* _Work task_: In the entries below, find the line with "def execColl (f" and the line with "MIRR (R310). -/"; give again those lines and every line between them, exactly.

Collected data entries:
/-- A team-level fault: of several line requests the first in the core's line-request order is kept, otherwise the first
fault to arrive (R226). -/
def State.pageFault (s : State) (t : Nat) (pf : PageFault) : State :=
  s.modTeam t (fun tm =>
    match tm.fault with
    | some old => if pf.before old then { tm with fault := some pf } else tm
    | none => { tm with fault := some pf })

/-- The pages of the lanes' backing accesses. -/
def backPages (rs : List (Nat × SliceReach)) : List Nat :=
  rs.flatMap (fun lr => (pageChunks lr.2.back lr.2.inBack).map (fun c => c.1 % 2 ^ 52))

/-- A slice instruction over its lanes' reaches: it waits for the walks of its backing pages (R222) and while its run releases what
it held (R341); a failing backing translation saves the team or halts the partition before any effect (R116); otherwise the effect
follows. -/
def sliceAccess (i : Instr) (write : Bool) (check : View → Nat → Except (Nat × Nat) SliceReach)
    (effect : View → List (Nat × SliceReach) → State → Out) (s : State) : Out :=
  frame i (fun v s0 =>
    let (good, bad) := splitReach v (check v)
    let k : Asker := ⟨2, v.t, v.gi⟩
    let die := dieOf v.team.core
    if !s0.allKnown k die v.team.part v.team.asid (backPages good) then
      stall (s0.askWalks k die v.team.part v.team.asid (backPages good))
    else if s0.releasing v.team && !(backPages good).isEmpty then stall s0
    else
      match s0.backFault v.team write good with
      | some (va, .notPresent level) =>
        stall ((s0.pageFault v.t ⟨level, 5, v.team.asid, va / 128 * 128, none⟩).spend k)
      | some (va, _) => stall ((s0.violate v va).spend k)
      | none => if s0.backDown v.team write good then stall s0 else effect v good (trapLanes v bad (s0.spend k))) s

/-- The store effect of SPILL and STL. -/
def sliceStore (cycles n : Nat) (value : View → Nat → Nat) (v : View) (rs : List (Nat × SliceReach)) (s : State) : Out :=
  let s := rs.foldl (fun (s : State) lr =>
    let bs := leBytes (value v lr.1) n
    let s := s.modTeam v.t (sliceWrite (32 * v.gi + lr.1) lr.2.slice (bs.take lr.2.inSlice))
    s.backWrite v.team lr.2.back (bs.drop lr.2.inSlice)) s
  .next (retire v.t v.gi cycles (countExec v.t v.gi (LaneSet.ofList (rs.map Prod.fst)) s))

/-- The load effect of FILL and LDL. -/
def sliceLoad (cycles regs : Nat) (extend : Nat → Nat) (v : View) (rs : List (Nat × SliceReach)) (s : State) : Out :=
  let lanes := LaneSet.ofList (rs.map Prod.fst)
  let (results, s) := rs.foldl (fun (acc : Map (List Word) × State) lr =>
    let (bs, s) := acc.2.backRead v.team v.g lr.2.back lr.2.inBack
    let x := ofLeBytes (sliceBytes v.team (32 * v.gi + lr.1) lr.2.slice lr.2.inSlice ++ bs)
    (acc.1 ++ [(lr.1, wordsOf (extend x) regs)], s)) ([], s)
  let s := countExec v.t v.gi lanes s
  let (id, s) := s.fresh
  .next (retire v.t v.gi cycles (sendLong v id regs .none lanes results false [] s))

/-- The offset of SPILL and FILL (R119). -/
def spillOffset (f : Fields) : Nat := match f.lit with | some x => x.toNat | none => 16 * f.b.toNat

/-- How many registers SPILL and FILL move (R119). -/
def spillCount (f : Fields) : Nat := f.minor.toNat % 8 + 1

/-- SPILL (R119). -/
def execSpill (f : Fields) (s : State) : Out :=
  let n := spillCount f
  sliceAccess (.spill f) true (fun v l => sliceReach v l (spillOffset f) (4 * n))
    (sliceStore n (4 * n) (fun v l =>
      (List.range n).foldl (fun x k => x + (readReg v.team v.gi v.g (f.a.toNat + k) l).toNat * 2 ^ (32 * k)) 0)) s

/-- FILL (R119). -/
def execFill (f : Fields) (s : State) : Out :=
  let n := spillCount f
  sliceAccess (.fill f) false (fun v l => sliceReach v l (spillOffset f) (4 * n)) (sliceLoad n n id) s

/-- The check of LDL and STL (R120). An offset that is misaligned and reaches past the slice traps as misaligned: R120 gives
no order (DESIGN CHOICE, log entry 91). -/
def laneReach (n : Nat) (v : View) (l : Nat) : Except (Nat × Nat) SliceReach :=
  if localAddr v l % n ≠ 0 then .error (6, localAddr v l) else sliceReach v l (localAddr v l) n
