-- ==== Sys2Proof/Machine/Engine.lean ====
section
/-! DEFINITION. Engine commands from issue to acceptance, and the instructions that wait for them (R290–R296, R304, R311,
R312). -/

namespace Sys2Proof.Machine

/-! ## Streams and queues -/

/-- The engine code of an ENGINE major (R290): 0 copy/gather, 1 collective, 2 binning. -/
def engineOf (major : Nat) : Nat :=
  if major = 0xD4 ∨ major = 0xD7 then 1 else if major = 0xD5 ∨ major = 0xD6 then 2 else 0

/-- A stream of a group (R291). -/
def Group.stream (g : Group) (e : Nat) : Stream := (g.streams[e]?).getD ⟨0, 0, 0, []⟩

/-- Change a stream of a group. -/
def Group.modStream (g : Group) (e : Nat) (f : Stream → Stream) : Group := { g with streams := modNth f e g.streams }

/-- A command waits in a queue (R294). -/
def Command.waits (c : Command) : Bool := c.state ≤ 1

/-- There is room for another command of a team in its quota and in the share of its slot or core (R294). -/
def State.hasRoom (s : State) (t gi : Nat) (tm : Team) (e : Nat) : Bool :=
  let queued := s.commands.filter (fun c => c.waits && c.engine == e)
  let mine := (queued.filter (fun c => c.team == t)).length
  let share := queued.filter (fun c => c.core == tm.core)
  if e = 0 then mine < 16 && (share.filter (fun c => c.slot == gi % 4)).length < 16
  else mine < 8 && share.length < 8

/-- The copy/gather queue of a core holds more than three-quarters of its entries (R71, R294). -/
def State.cgCrowded (s : State) (core : Nat) : Bool :=
  48 < (s.commands.filter (fun c => c.state == 1 && c.engine == 0 && c.core == core)).length

/-! ## Extents -/

/-- Why an extent of a command is refused: outside its allotment, or a window that is no member's (R158, R171). -/
inductive BadExtent where
  | outside
  | stranger
deriving DecidableEq, Repr

/-- The team whose window a window address of a team names, if it is the team's own or a member's (R164, R171). -/
def State.windowOf (s : State) (t : Nat) (tm : Team) (x : Nat) : Option (Nat × Team) :=
  if tm.lb.win = 0 then none
  else if bits x 19 18 = s.position tm.core then some (t, tm)
  else
    (s.coreAt (clusterOf tm.core) (bits x 19 18)).bind (fun c =>
      (s.windowAt c).bind (fun ko =>
        if tm.sharing.isSome && ko.2.sharing == tm.sharing then some ko else none))

/-- An extent of n bytes of a kind lies in its allotment (R158, R296). -/
def State.extent (s : State) (t : Nat) (tm : Team) (kind x n : Nat) : Option BadExtent :=
  let cfg := (s.part tm.part).config
  match kind with
  | 1 => if tm.ownsPad x n then none else some .outside
  | 2 =>
    match s.windowOf t tm x with
    | some ko => if bits x 17 0 + n ≤ ko.2.lb.win then none else some .outside
    | none => if tm.replays && tm.lb.win != 0 then none else some .stranger
  | 3 => if x + n ≤ (cfg.pieces0 + cfg.pieces1) * 0x40000 then none else some .outside
  | _ => none

/-! ## Issue -/

/-- The address operand of a kind at issue (R293, R296): misaligned, too large, or a non-zero upper half. -/
def badAddress (kind x : Nat) : Option (Nat × Nat) :=
  if x % 4 ≠ 0 then some (6, x)
  else if kind = 0 then (if x >>> 52 ≠ 0 then some (6, x) else none)
  else if x >>> 32 ≠ 0 then some (localTrap (x % 2 ^ 32) 0)
  else none

/-- A length or an offset that is not a multiple of 4 (R293). -/
def badFour (x : Nat) : Option (Nat × Nat) := if x % 4 ≠ 0 then some (6, x) else none

/-- An extent that is known at issue (R293). -/
def badExtent (v : View) (s : State) (kind x n : Nat) : Option (Nat × Nat) :=
  if n = 0 then none
  else
    match s.extent v.t v.team kind x n with
    | some .outside => some (localTrap (x % 2 ^ 32) 0)
    | some .stranger => some (localTrap (x % 2 ^ 32) 1)
    | none => none

/-- The first failing check of a list. -/
def firstTrap (cs : List (Option (Nat × Nat))) : Option (Nat × Nat) := cs.findSome? id

/-- The checks of R293 on the scalar operands a, b and c of a form. -/
def commandCheck (v : View) (s : State) (major a b c : Nat) : Option (Nat × Nat) :=
  let dk := v.f.minor.toNat % 4
  let sk := v.f.minor.toNat / 4 % 4
  let held := v.f.mod.getLsbD 7
  let known := fun (kind x n : Nat) => if held then none else badExtent v s kind x n
  match major with
  | 0xD0 => firstTrap [badAddress dk a, badAddress sk b, badFour c, known dk a c, known sk b c]
  | 0xD1 => firstTrap [badAddress dk a, badAddress sk b, badFour c]
  | 0xD2 => firstTrap [badAddress dk a, badAddress sk b, badFour c]
  | 0xD3 => firstTrap [badAddress dk a, badAddress sk b, badFour c]
  | 0xD5 => badFour c
  | 0xD7 => firstTrap [badAddress 0 a, badFour b, badFour c]
  | 0xD8 => firstTrap [badAddress dk a, badFour b, known dk a b]
  | 0xD9 => firstTrap [badFour a, badFour b, badFour c, known 1 c 32]
  | _ => none

/-- The sources that the leader of a command reads, and those that every executing thread reads (R293). -/
def commandSources (f : Fields) (k : Form) (major : Nat) : List (Nat × Bool) × List (Nat × Bool) :=
  if major = 0xD5 then (sources f { k with a := .unused, b := .unused }, sources f { k with c := .unused })
  else (sources f k, [])

/-- An ENGINE-class instruction (R293): one command for the issue, sent under the ticket that D receives. -/
def sendCommand (i : Instr) (s : State) : Out :=
  let major := i.major
  frameWith (fun f k => (commandSources f k major).2) i (fun v s0 =>
    match v.lanes.lanes with
    | [] => plain v s0
    | l :: _ =>
      let srcs := (commandSources v.f v.form major).1
      if blocked v.g (1#32 <<< l) srcs then stall s0
      else
        let a := v.a l
        let b := (v.lit.filter (fun _ => major == 0xD6)).getD (v.operand v.form.b v.f.b.toNat l)
        let c := v.c l
        match firstTrap [readTrap v.g l srcs, commandCheck v s0 major a b c] with
        | some cause => .next (retire v.t v.gi 1 (trapLanes v (v.lanes.lanes.map (fun l => (l, cause))) s0))
        | none =>
          let e := engineOf major
          if !s0.hasRoom v.t v.gi v.team e then stall s0
          else
            let n := (v.g.stream e).issued + 1
            let (id, s) := s0.fresh
            let items := if major = 0xD5 then v.lanes.lanes.map (fun l => (v.a l, v.b l)) else []
            let cmd : Command := {
              id := id, team := v.t, part := v.team.part, group := v.gi, lanes := v.lanes, engine := e, major := major
              minor := v.f.minor.toNat, mod := v.f.mod.toNat, ticket := n
              a := if major = 0xD5 then 0 else a, b := if major = 0xD5 then 0 else b, c := c
              lit := v.lit, asid := v.g.asid, slot := v.gi % 4, core := v.team.core
              held := v.f.mod.getLsbD 7, patch := none, items := items, dest := none, state := 0, todo := [], code := 0, written := [] }
            let s := { s with commands := s.commands ++ [cmd] }
            let s := s.modGroup v.t v.gi (fun g => g.modStream e (fun x => { x with issued := n }))
            finish 1 2 (fun _ => { regs := writesOf v.f.d.toNat n 2 }) v s) s

/-- CPY (R299). -/
def execCpy (f : Fields) (s : State) : Out := sendCommand (.cpy f) s
/-- CPYT (R300, R301). -/
def execCpyt (f : Fields) (s : State) : Out := sendCommand (.cpyt f) s
/-- GTHR (R300, R301). -/
def execGthr (f : Fields) (s : State) : Out := sendCommand (.gthr f) s
/-- SCTR (R300, R301). -/
def execSctr (f : Fields) (s : State) : Out := sendCommand (.sctr f) s
/-- COLL (R309). -/
def execColl (f : Fields) (s : State) : Out := sendCommand (.coll f) s
/-- BIN (R306). -/
def execBin (f : Fields) (s : State) : Out := sendCommand (.bin f) s
/-- REL (R307). -/
def execRel (f : Fields) (s : State) : Out := sendCommand (.rel f) s
/-- MIRR (R310). -/
def execMirr (f : Fields) (s : State) : Out := sendCommand (.mirr f) s
/-- FILLZ (R299). -/
def execFillz (f : Fields) (s : State) : Out := sendCommand (.fillz f) s
/-- ZMAP (R303). -/
def execZmap (f : Fields) (s : State) : Out := sendCommand (.zmap f) s

/-! ## Waiting and reading -/

/-- The physical address of the entry of a collective name, and whether the table has it (R308). -/
def State.collAt (s : State) (part name : Nat) : Option Nat :=
  let t := (s.part part).collTable.toNat
  let pa := (bits t 47 12 <<< 12) + 64 * name
  if bits t 63 48 < name ∨ homeOf pa = .nowhere ∨ homeOf pa = .registers then none else some pa

/-- The buffers that a collective name gives its ranks: virtual ranges (R308). -/
def State.collBuffers (s : State) (part name : Nat) : List (Nat × Nat) :=
  match s.collAt part name with
  | none => []
  | some pa =>
    let b := s.homeBytes 0 pa 64
    let p := min 4096 (field b 0 2)
    let n := field b 4 4 * (codeBits (field b 2 1) / 8)
    (List.range p).flatMap (fun r =>
      [((field b 8 8 + r * field b 24 8) % 2 ^ 52, n), ((field b 16 8 + r * field b 24 8) % 2 ^ 52, n * p)])

/-- A core invalidates its unregistered L1 sectors of the buffers of a collective (R208). -/
def State.dropBuffers (s : State) (tm : Team) (name asid : Nat) : State :=
  (s.collBuffers tm.part name).foldl (fun (s : State) r =>
    (pageChunks r.1 r.2).foldl (fun (s : State) c =>
      match s.walk tm.part asid (c.1 % 2 ^ 52) with
      | .leaf _ pa _ => s.modCore tm.core (fun k => k.dropFree (s.registrations.filter (fun x => x.core == tm.core)) pa c.2)
      | _ => s) s) s

/-- A group observes the completions of its collective stream (R208). -/
def State.observe (s : State) (t gi : Nat) : State :=
  match s.team? t, s.group? t gi with
  | some tm, some g =>
    ((g.stream 1).seen.foldl (fun (s : State) x => s.dropBuffers tm x.2.1 x.2.2) s).modGroup t gi
      (fun g => g.modStream 1 (fun x => { x with seen := [] }))
  | _, _ => s

/-- SEQW (R311): a blocked read until the group's sequence number has reached every executing thread's value; observing
a collective drops the core's unregistered L1 sectors of its buffers (R208). It waits at issue for a fence that keeps back
its threads' engine accesses (R196, R203). -/
def execSeqw (f : Fields) (s : State) : Out :=
  frame (.seqw f) (fun v s =>
    let e := f.minor.toNat
    if v.g.fenced v.lanes 4 || v.lanes.lanes.any (fun l => (v.g.stream e).done < v.a l) then stall s
    else plain v (if e = 1 ∧ v.lanes ≠ 0 then s.observe v.t v.gi else s)) s

/-- SEQR (R312): the sequence number or the error word, through the log of a checked run. It waits at issue for a fence that
keeps back its threads' engine accesses (R196, R203). -/
def execSeqr (f : Fields) (s : State) : Out :=
  frame (.seqr f) (fun v s0 =>
    if v.g.fenced v.lanes 4 || logWaits v.team v.g then stall s0
    else
      let e := f.minor.toNat % 4
      let x := v.g.stream e
      let (vals, s) := lanesThroughLog v 4 1 v.lanes (fun _ => if f.minor.getLsbD 2 then x.err else x.done) s0
      let s := if f.minor.getLsbD 3 ∧ v.lanes ≠ 0
        then s.modGroup v.t v.gi (fun g => g.modStream e (fun x => { x with err := 0 })) else s
      finish 1 2 (fun l => { regs := writesOf f.d.toNat (Map.get vals l 0) 2 }) v s) s

/-! ## Acceptance -/

/-- Change a command. -/
def State.modCommand (s : State) (id : Nat) (f : Command → Command) : State :=
  { s with commands := s.commands.map (fun c => if c.id = id then f c else c) }

/-- A command by its number. -/
def State.command? (s : State) (id : Nat) : Option Command := s.commands.find? (fun c => c.id == id)

/-- A command may be accepted as far as its own group goes: the group's earlier commands have been accepted (R293), and no
fence of its threads keeps it back (R203). -/
def State.acceptable (s : State) (c : Command) : Bool :=
  c.state == 0 && !s.commands.any (fun x => x.team == c.team && x.group == c.group && x.id < c.id && x.state == 0) &&
  (match s.group? c.team c.group with
   | some g => !c.lanes.lanes.any (fun l => g.held c.id l 4)
   | none => true)

/-- The place of a command's slot among the slots that share its queue, and how many they are (R294). -/
def Command.slotPlace (c : Command) : Nat × Nat := if c.engine = 0 then (c.slot, 4) else (4 * (c.core % 4) + c.slot, 16)

/-- Two commands share a queue (R294). -/
def Command.sameQueue (c x : Command) : Bool :=
  c.engine == x.engine && (if c.engine = 0 then c.core == x.core else clusterOf c.core == clusterOf x.core)

/-- The slot whose command a queue accepted last (R294). -/
def State.lastAccepted (s : State) (c : Command) : Nat :=
  let k := s.cluster (clusterOf c.core)
  match c.engine with
  | 0 => k.cgRotation.getD (c.core % 4) 3
  | 1 => k.collRotation
  | _ => k.binRotation

/-- It is the command's turn in its queue's rotation (R293, R294): of the acceptable commands none stands in a slot that comes
before its own, and none of its own slot was issued before it. -/
def State.acceptTurn (s : State) (c : Command) : Bool :=
  let turn := fun (x : Command) => (x.slotPlace.1 + x.slotPlace.2 - 1 - s.lastAccepted c) % x.slotPlace.2
  s.commands.all (fun x => x.id == c.id || !x.sameQueue c || !s.acceptable x ||
    decide (turn c < turn x ∨ (turn c = turn x ∧ c.id < x.id)))

/-- The rotations of acceptance move on (R293, R294). -/
def State.rotateQueue (s : State) (c : Command) : State :=
  s.modCluster (clusterOf c.core) (fun x =>
    match c.engine with
    | 0 => { x with cgRotation := modNth (fun _ => c.slot) (c.core % 4) x.cgRotation }
    | 1 => { x with collRotation := 4 * (c.core % 4) + c.slot }
    | _ => { x with binRotation := 4 * (c.core % 4) + c.slot })

/-- COMMAND_ACCEPT (R293, R294): the group's earlier commands have been accepted, and it is its slot's turn; the command stands
last in its queue. -/
def execCommandAccept (command : Nat) (s : State) : Out :=
  match s.command? command with
  | none => .next s
  | some c =>
    if !s.acceptable c || !s.acceptTurn c then .next s
    else
      let s := s.rotateQueue c
      .next { s with commands := s.commands.filter (fun x => x.id != command) ++ [{ c with state := 1 }] }

end Sys2Proof.Machine
end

* _Response below_:
def execColl (f : Fields) (s : State) : Out := sendCommand (.coll f) s
/-- BIN (R306). -/
def execBin (f : Fields) (s : State) : Out := sendCommand (.bin f) s
/-- REL (R307). -/
def execRel (f : Fields) (s : State) : Out := sendCommand (.rel f) s
/-- MIRR (R310). -/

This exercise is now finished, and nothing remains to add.